Pumpkin pie spice, also known as pumpkin spice, is an American spice mix commonly used as a flavoring for pumpkin pie, but does not include pumpkin as an ingredient.

Pumpkin pie spice is similar to the British and Commonwealth mixed spice. It is generally a blend of ground cinnamon, nutmeg, ginger, cloves, and sometimes allspice. It can also be used as a seasoning in general cooking.

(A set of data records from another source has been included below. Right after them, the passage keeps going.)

theorem execLampCaptureCycle_kept {chain : Fin 4} {words : List Word} :
    KeptO m a (execLampCaptureCycle chain words s) := by
  unfold execLampCaptureCycle
  exact event_kept hs fun _ => by simp [hs]

theorem execIlkChannelChange_kept {n : Fin 4} {chB : Bool} {samples : List Nat} :
    KeptO m a (execIlkChannelChange n chB samples s) := by
  unfold execIlkChannelChange
  exact event_kept hs fun _ => by simp [hs]

theorem execSealReread_kept {seals : BitVec 12} : KeptO m a (execSealReread seals s) := by
  refine event_kept hs fun _ => ?_
  dsimp only
  split <;> simp [hs]

theorem execSfCommandRx_kept {payload : List Byte} : KeptO m a (execSfCommandRx payload s) := by
  refine event_kept hs fun _ => ?_
  extract_lets r was t u v w
  have hr : Kept a (hide m r) := by simp [r, hs]
  have hv : Kept a (hide m v) := by simp [v, u, t, hr]
  have hw : Kept a (hide m w) := by simp [w, hv]
  simp [hr, hw]

theorem execTakeoverComplete_kept : KeptO m a (execTakeoverComplete s) := by
  unfold execTakeoverComplete
  split
  · exact event_kept hs fun _ => finishTakeover_kept hs
  · exact event_kept hs fun _ => hs

theorem execRejoinTick_kept : KeptO m a (execRejoinTick s) := by
  unfold execRejoinTick
  split
  · exact event_kept hs fun _ => by simp [hs]
  · exact event_kept hs fun _ => hs

theorem execFlogMirrorRead_kept {mb : Fin 8} : KeptO m a (execFlogMirrorRead mb s) := by
  refine call_kept hs fun p => ?_
  simp only [need_hideR, needState_hideR, kept_ite]
  refine ⟨fun _ => ⟨fun _ => ?_, fun _ => hs⟩, fun _ => hs⟩
  split <;> simp [hs]

theorem execPowerStateChangeDone_kept : KeptO m a (execPowerStateChangeDone s) := by
  refine event_kept hs fun _ => ?_
  split <;> simp [hs]

/-- Every command keeps both: those that write neither by their frame, a call by what its act does, the others by what
their event does. -/
theorem exec_kept (c : Instr) : KeptO m a (exec c s) := by
  cases c
  case sysNop | sysIdent | sysLeadSet | sysBootReport | sysFlashInfo | sysImageCommit | sysImageData |
      sysRollbackAdvance | sysLifecycleAdvance | sysKeyRevoke | feModeSet | feModeGet | feDacSet | feDacGet |
      fePixelWrite | fePixelRead | feTrimRun | feScurve | feScanResult | feBumpTest | feBumpResult | feTpInject |
      feCrabConfig | feCrabList | feLeakConfig | feFrameConfig | feChargeCal | feChargeRead | feChargeWrite |
      feScrubStatus | feStatus | tmStatus | tmCalStatus | tmBandConfig | tmPeriodRead | tmSkewRead | tmSkewWrite |
      tmWalkRead | tmWalkWrite | tmInlRead | tmTempConfig | tmDroopRead | tmStats | hpStatus | hpOutputSet |
      hpClusterConfig | hpLossConfig | hpLossStatus | hpGateConfig | hpMergeConfig | hpMergeStatus | hpReorderConfig |
      hpStats | hpTpRead | trStatus | trUnitConfig | trUnitRead | trUnitEnable | trPatchConfig | trAdcStatus |
      trAdcFreeze | trDomainConfig | trArm | trDisarm | trDomainStatus | trSoftFire | trStats | trTrigioConfig |
      weStatus | weLoadBegin | weLoadData | weLoadEnd | weMemRead | weParamWrite | weRegRead | weSignal | weStats |
      bbStatus | bbQueueMapSet | bbQueueMapGet | bbRegionSet | bbRegionGet | bbHoldOutput | bbFlush | bbReset | bbPeek
      | bbStats | memStatus | memScrubConfig | memDefectRead | memCheckerWrite | memCheckerRead | cxStatus |
      cxQueueConfig | cxQueueGet | cxChainRead | cxStats | cxCodeTest | lkStatus | lkLaneStatus | lkConfig | lkRateSet
      | lkClassConfig | lkTc2WeightSet | lkPacketCloseSet | lkRepechageClear | lkPrbsConfig | lkPrbsRead | lkEthConfig
      | lkEthStatus | lkSlStatus | lkSlConfig | lkStats | lkTc0Load | timeStatus | timeNow | timeFreqConfig |
      timeServoConfig | timeSet | timePtpConfig | timePpsConfig | tiConfig | tiStampRead | splitConfig | splitRead |
      freqStop | timeStats | pwStatus | pwBudgetConfig | pwThermalConfig | pwThermalRead | pwWakeSet | pwWakeClear |
      pwAutoConfig | pwDomainRead | pwStats | scStatus | scChannelConfig | scChannelRead | scSequenceSet |
      scResultRead | scInject | scInjectRead | scChannelStatus | scStats | ldStatus | ldChainRead | ldEmitterConfig |
      ldEmitterRead | ldSchedule | ldCancel | ldScheduleRead | ldDiagRead | ldSinkConfig | ldStats | sfStatus |
      sfHvRequest | sfReset | sfShutterRequest | sfDarkTest | sfTripLog | sfStats | redStatus | redClaimRead | evtRead
      | evtClear | evtConfig | evtSummary | flogRead | flogClear | evtStats | evtTraceConfig =>
    exact call_kept hs fun _ => by simp [hs]
  case sysSettingRead | sysJobStatus | memScrubSummary => exact call_kept hs fun _ => by (repeat' split) <;> simp [hs]
  case lkPrbsInjectSingle | lkPrbsInjectBurst | lkPrbsInjectRate | lkPrbsInjectStop =>
    delta exec; dsimp only; exact prbsInject_kept hs
  case sysSettingsSave | sysImageBegin | sysImageVerify | freqStart | scDiagRun | ldChainDiscover | ldProofRun |
      redRejoin | flogMirror =>
    exact call_kept hs fun _ => by simp +contextual [hs, startJob_kept]
  case tmCalRun | tmSkewCal | memScrubRange | memTrain =>
    exact call_kept hs fun _ => by simp +contextual [hs, lowJob_kept]
  case sbWrite | windowWrite | ctrlWrite | pwrGoodFall | rstNPulse | sfRomStart | flashNegotiation | settingsApply |
      timeCoreStart | coxRestartTimeout | coxMemScrub | queueResetComplete | rateReqTimeout | thermalScan |
      shutdownHoldTimeout | thermalLatchClear | holdReached | scPassStart | scSafetyInjectRequest | scAutoCalDue |
      scPinBreak | proofPulse | sfLogicCycle | ilkDiscrepancyTimeout | soDarkTest | sfConnExpiry | xlinkHeartbeatRx |
      xlinkHeartbeatTimeout | arbPoll | arbPollAnswer | arbGntChange | scInjectedConversionStart |
      wakeHalfAnswerTimeout | wakePwrGoodTimeout =>
    delta exec; dsimp only; exact event_kept hs fun _ => by simp [hs]
  case sfSelfTestDone | bootRomReadyTimeout | soReadback =>
    delta exec; dsimp only; exact event_kept hs fun _ => by simp +contextual [hs, forAll_kept]
  case unknownCall => exact execUnknownCall_kept hs
  case jobComplete => exact execJobComplete_kept hs
  case jobDeferredStart => exact execJobDeferredStart_kept hs
  case sysResetWarm => exact execSysResetWarm_kept hs
  case sysResetCox => exact execSysResetCox_kept hs
  case sysResetBoth => exact execSysResetBoth_kept hs
  case porAssert => exact execPorAssert_kept hs
  case calRunLatch => exact execCalRunLatch_kept hs
  case tmPeriodWrite => exact execTmPeriodWrite_kept hs
  case tmWalkCal => exact execTmWalkCal_kept hs
  case trSampleRead => exact execTrSampleRead_kept hs
  case weStart => exact execWeStart_kept hs
  case weStop => exact execWeStop_kept hs
  case negRateAckRx => exact execNegRateAckRx_kept hs
  case lkRenegotiate => exact execLkRenegotiate_kept hs
  case timeStepEdge => exact execTimeStepEdge_kept hs
  case freqGateEnd => exact execFreqGateEnd_kept hs
  case freqRead => exact execFreqRead_kept hs
  case holdWakeRestore => exact execHoldWakeRestore_kept hs
  case holdWakeEasy => exact execHoldWakeEasy_kept hs
  case pwStateSet => exact execPwStateSet_kept hs
  case scConversionDone => exact execScConversionDone_kept hs
  case scCalStepDone => exact execScCalStepDone_kept hs
  case scExcMonitorDone => exact execScExcMonitorDone_kept hs
  case scCalibrate => exact execScCalibrate_kept hs
  case lampCaptureCycle => exact execLampCaptureCycle_kept hs
  case ilkChannelChange => exact execIlkChannelChange_kept hs
  case sealReread => exact execSealReread_kept hs
  case sfCommandRx => exact execSfCommandRx_kept hs
  case takeoverComplete => exact execTakeoverComplete_kept hs
  case rejoinTick => exact execRejoinTick_kept hs
  case flogMirrorRead => exact execFlogMirrorRead_kept hs
  case powerStateChangeDone => exact execPowerStateChangeDone_kept hs
  -- The commands that are left write neither the mailboxes nor the job table.
  all_goals exact KeptO.of_hide hs (by delta exec; simp)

As of 2016, pumpkin spice consumables produce $500 million in annual sales. The spice is often referred to in the context of a Pumpkin Spice Latte from Starbucks, with the company selling more than 200 million lattes between its launch and 2013, generating revenue of at least $80 million a year.

History
A "Pompkin" recipe calling for a similar spice mix (mace, nutmeg and ginger) can be found as far back as 1796 in the first known published American cookbook, American Cookery, written by Amelia Simmons:
Pompkin

No. 1. One quart stewed and strained, 3 pints cream, 9 beaten eggs, sugar, mace, nutmeg and ginger, laid into paste No. 7 or 3, and with a dough spur, cross and chequer it, and baked in dishes three quarters of an hour.

No. 2. One quart of milk, 1 pint pompkin, 4 eggs, molasses, allspice and ginger in a crust, bake 1 hour.

Pumpkin pie spice has been mentioned in cookbooks dating to the 1890s.

Blended pumpkin pie spice was introduced commercially by McCormick & Company in 1934. and is now commercialized by many companies.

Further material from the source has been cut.